MONEY MAKES THE CRICKET WORLD GO ROUND…

24 April 2008

...but will cricket in Ireland get on the Twenty20 bandwagon?

MONEY MAKES THE CRICKET WORLD GO ROUND…

It’s all happening in the cricket world these days with the Indian Premier League doing what Kerry Packer did 31 years ago and dropping a bomb into the formal structure of the game. It didn’t take a rocket scientist to work out how to attract all the top players in the world to a game of bang, wallop and smash, it just took buckets full of cash! Packer did it in much the same way, because when all’s said and done, cricketers want to make the most of their talents and that means their services are available to the highest bidder.

The rebel Indian Cricket League led the way in India with their Twenty20 tournament quickly followed by the mega bucks openly touted by the Indian Premier League. Almost immediately the top players were falling over each other to enlist, and a host of premature retirements from top performers in Australia and New Zealand left nobody in any doubt where priorities lay. After all, there’s no comparison between Twenty20 cricket and test cricket in sporting terms, but when you can earn ten times as much for doing ten times less it’s not too difficult to do the Math and come up with the best option.

Twenty20 cricket has created its own unique cricket hype and with all the razzamatazz going on off the field, the sporting public has understandably been wooed by its entertainment if not its sporting attributes. Let’s face it, you could turn the batting order upside down in 20 overs cricket and the scoreline would hardly be affected, and virtually any donkey could bowl as the batsmen are going to attack irrespective of where the ball is pitched. At least 90% of the wickets that fall in these 20 overs thrashes are the result of batsman errors, but who cares, as this is circus and let’s get on with the show.

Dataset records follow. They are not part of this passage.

-- ==== Sys2Proof/Certificates/Slice0/Obligations.lean ====
section
/-! DEFINITION. The statements for the provers. Each says what a command, an event or the whole part
does; a statement about a command covers its transaction, its grant and its completion where the arbiter
is otherwise quiet, and three statements say how transactions, grants and completions combine
otherwise. -/

open Sys2Proof Sys2Proof.Machine

/-! ### Steps, rows and links -/

/-- A step runs the command at the front of the queue on the state with the queue's rest; on an empty
queue the part idles. The model's own convention (log 5, log 8). -/
def Obligations.StepRunsFrontCommand : Prop :=
  (∀ (c : Instr) (rest : List Instr) (s : State), s.pending = c :: rest →
    step s = exec c (s.withPending rest)) ∧
  ∀ s : State, s.pending = [] → step s = .next s

/-- Every row of the table has a next state in every state, and leaves the queue alone. That a row goes on
in every state is the model's choice where the spec is silent: an event that cannot come about leaves the
state as it is (log 2), and the states that the spec's own rules exclude go on as log 24 says. The queue is
the model's own field (log 5). -/
def Obligations.EveryRowAnswersNext : Prop :=
  ∀ (c : Instr) (s : State), ∃ t, exec c s = .next t ∧ t.pending = s.pending

/-- The fall of nCS captures the port's answers; a port read shifts out the status byte and then the
captured answer with fill 0x00 beyond its end, and nothing appears on SDO while a chip reset holds it in high
impedance; a rise that takes nothing leaves the link idle, and with nRESET high SDO free. Nothing else of
the part changes. A transaction whose fall of nCS is a row of its own takes its command as the whole
transaction does, when nothing comes between. The folding is the model's convention (log 1), and so are the
record of the bytes on SDO (log 3), that a transaction runs as ever while SDO is held (log 13), and that a
rise with nCS high changes nothing (log 2). -/
def Obligations.LinkRows : Prop :=
  ((∀ (p : Port) (s : State), s.nreset = true → (s.port p).link = .idle →
     exec (.ncsFall p) s =
       .next (s.setPort p { s.port p with link := .selected (capture s p), sdo := [] }) ∧
     ∀ extra, exec (.readStatus p extra) s =
         .next (s.setPort p { s.port p with
           link := .answering
           sdo := driven (s.port p) (statusByte s p :: shiftOut (statusAnswer s p) extra.length) }) ∧
       exec (.readResult p extra) s =
         .next (s.setPort p { s.port p with
           link := .answering
           sdo := driven (s.port p)
             (statusByte s p :: shiftOut (resultAnswer (s.port p)) extra.length) })) ∧
   (∀ (p : Port) (s : State) (c : Captured) (extra : List Byte), (s.port p).link = .selected c →
     exec (.readStatus p extra) s =
         .next (s.setPort p { s.port p with
           link := .answering
           sdo := driven (s.port p) (c.statusByte :: shiftOut c.statusAnswer extra.length) }) ∧
     exec (.readResult p extra) s =
         .next (s.setPort p { s.port p with
           link := .answering
           sdo := driven (s.port p) (c.statusByte :: shiftOut c.resultAnswer extra.length) })) ∧
   (∀ (p : Port) (s : State),
     ((s.port p).link ≠ .idle → exec (.transactionEnd p) s = .next (s.setPort p { s.port p with
       link := .idle, sdoHeld := if s.nreset then false else (s.port p).sdoHeld })) ∧
     ((s.port p).link = .idle → exec (.transactionEnd p) s = .next s)) ∧
   (∀ (u : PortUnit) (bytes : List Byte), driven u bytes = if u.sdoHeld then [] else bytes) ∧
   ∀ (answer : List Byte) (n k : Nat), (shiftOut answer n).length = n ∧
     (k < n → (shiftOut answer n).getD k 0 = answer.getD k 0)) ∧
  (∀ (o : Opcode) (p : Port) (ps : List Byte) (s : State), s.nreset = true →
     (s.port p).link = .idle →
     runRows [.ncsFall p, rowOf o p ps] s = exec (rowOf o p ps) s)

/-- The bits of the status byte. -/
def Obligations.StatusByteBits : Prop :=
  ∀ (p : Port) (s : State),
    (statusByte s p).getLsbD 7 = (s.save.device == .loading) ∧
    (statusByte s p).getLsbD 6 = s.attached p ∧
    (statusByte s p).getLsbD 5 = (s.port p).unit.isSome ∧
    (statusByte s p).getLsbD 4 = (s.port p).resultValid ∧
    (statusByte s p).getLsbD 3 = nattnLow (s.notice p) ∧
    (statusByte s p).getLsbD 2 = ((s.notice p).flags != 0) ∧
    (statusByte s p).getLsbD 1 = true ∧ (statusByte s p).getLsbD 0 = false

/-- A command or unknown-opcode transaction that ends while the command unit is EXECUTING changes nothing
but the link, the bytes shifted out and a hold on SDO, which its end lifts. -/
def Obligations.DiscardWhileExecuting : Prop :=
  ∀ (p : Port) (s : State) (ps : List Byte), s.nreset = true → linkOpen (s.port p).link = true →
    (s.port p).unit.isSome = true →
    let t := s.setPort p { s.port p with
      link := .idle
      sdo := driven (s.port p) (sentByte p s :: List.replicate ps.length 0)
      sdoHeld := false }
    (∀ o, exec (rowOf o p ps) s = .next t) ∧
    ∀ b, isPortRead b = false →
      exec (.commandDiscard p b ps) s = .next t ∧ exec (.unknownOpcode p b ps) s = .next t

/-! ### Taking a command -/

/-- The tests of a taken command, in their order, each with its status and payload; a refused command
changes only its port's link, record, result mark, sequence number, shifted bytes and hold on SDO. -/
def Obligations.RefusalOrder : Prop :=
  ∀ (p : Port) (s : State), takes p s = true →
    let refused (o : Opcode) (ps : List Byte) (a : Answer) : Prop :=
      exec (rowOf o p ps) s =
        .next (answeredState p (opcodeByte o) ps.length a (sentByte p s) s)
    (s.save.startup = true →
      (∀ o ps, refused o ps (bare .notReady)) ∧
      ∀ b ps, isPortRead b = false → exec (.unknownOpcode p b ps) s =
        .next (answeredState p b ps.length (bare .notReady) (sentByte p s) s)) ∧
    (s.save.startup = false →
      (∀ b ps, isPortRead b = false → opcodeOf b = none → exec (.unknownOpcode p b ps) s =
        .next (answeredState p b ps.length (bare .badOpcode) (sentByte p s) s)) ∧
      (∀ o ps, ps.length + 1 ≠ expectedCount o →
        refused o ps { status := .length, payload :=
          [count8 (expectedCount o), count8 (min (ps.length + 1) 255)] }) ∧
      (∀ o ps, ps.length + 1 = expectedCount o → s.attached p = false → o ≠ .attach →
        o ≠ .getDeviceStatus → refused o ps (bare .notAttached)) ∧
      (s.attached p = true →
        (p ≠ .P0 → refused .tableWipe [] (bare .notSupervisor) ∧
          refused .tableReload [] (bare .notSupervisor)) ∧
        (∀ a b : Byte, ¬ (a.toNat < 32 ∧ b.toNat < 32) → refused .setWindows [a, b]
          { status := .badParam,
            payload := [sliceByte (s.port p).win0, sliceByte (s.port p).win1] }) ∧
        refused .findTag [0, 0] (bare .badParam) ∧
        (∀ a : Byte, 32 ≤ a.toNat → refused .readSlice [a] (bare .badParam) ∧
          refused .subscribeSlice [a] (bare .badParam)) ∧
        (∀ a : Byte, 16 ≤ a.toNat → refused .readHandle [a] (bare .badParam) ∧
          refused .readAnchoredHandle [a] (bare .badParam) ∧
          ∀ b c : Byte, refused .stageSetHandle [a, b, c] (bare .badParam)) ∧
        (∀ a : Byte, a = 0 ∨ 16 < a.toNat → refused .draftView [a] (bare .badParam)) ∧
        ∀ a : Byte, a.getLsbD 7 = true → refused .setNoticeEnables [a] (bare .badParam) ∧
          refused .noticeDone [a] (bare .badParam) ∧ refused .noticeClear [a] (bare .badParam)))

Not all the top cricket players in the world are singing the praises of the Indian Premier League right now, especially the players that are not in it! Leading the dissenters are the English players who are committed to central contracts that pale into insignificance beside the buckets of cash on offer in India. But their solution is simple…. let’s have a tournament of our own!

Sir Allen Stanford has already shown what can be done in the West Indies and it’s no surprise that he’s strongly pushing the ECB towards this concept and at the same time throwing down a gauntlet of US$20 million to the England team to play his West Indies Select XI on his ground in Antigua with a winner take all prize. Texan billionaire Stanford has marketed his own Caribbean Twenty20 tournament to perfection with huge prize money and lucrative fees to the once-suspicious media icons, all of who are now on the Twenty20 bandwagon because they are on the payroll. Nobody needs to make a stand on the cricket ethics of this crude form of the sport, because there’s so much money at stake and everyone feels entitled to a slice of the cake.

Just what’s in it for Irish cricket is another story, but surely we must be able to step on the bandwagon ourselves and get a slice of the action? After all, we’ve been playing Twenty20 cricket for at least 40 years but it was never going to be a revolutionary marketing bonanza under the banner of the Midweek League. Not much has changed in the rules in eitherIndiaor Antigua, but add a few million dollars, some loud music, colourful pyjamas, beautiful cheerleaders and dancing girls, and suddenly you have the ‘Wow” factor.  Little wonder all the big names on and off the field are now involved because big bucks have guaranteed their presence.

The NCU has its own Twenty20 competition, which has been savaged by poor weather in the last two years, and at least one club has its own competition. But surely there’s an opportunity for something bigger and better that could catapult Irish cricket in the popularity stakes if professionally promoted and marketed. Yes, you need a rich donor to make it happen, but before that you need vision and enterprise to formulate a game plan and set it before prospective sponsors. It could be an Irish inter-city competition, a club competition, a franchise arrangement, a county competition, an inter-union competition or a pro-am celebrity competition. Indeed it could be anything as anything goes in spontaneous instant cricket because it is all about entertainment and big hitting is entertainment in 20 overs thrashes.

Will we be able to lure a rich backer to the Emerald Isle to cash in on this new phenomenon, or will we watch in the wings as other entrepreneurs across the cricketing world make the most of this unique golden opportunity?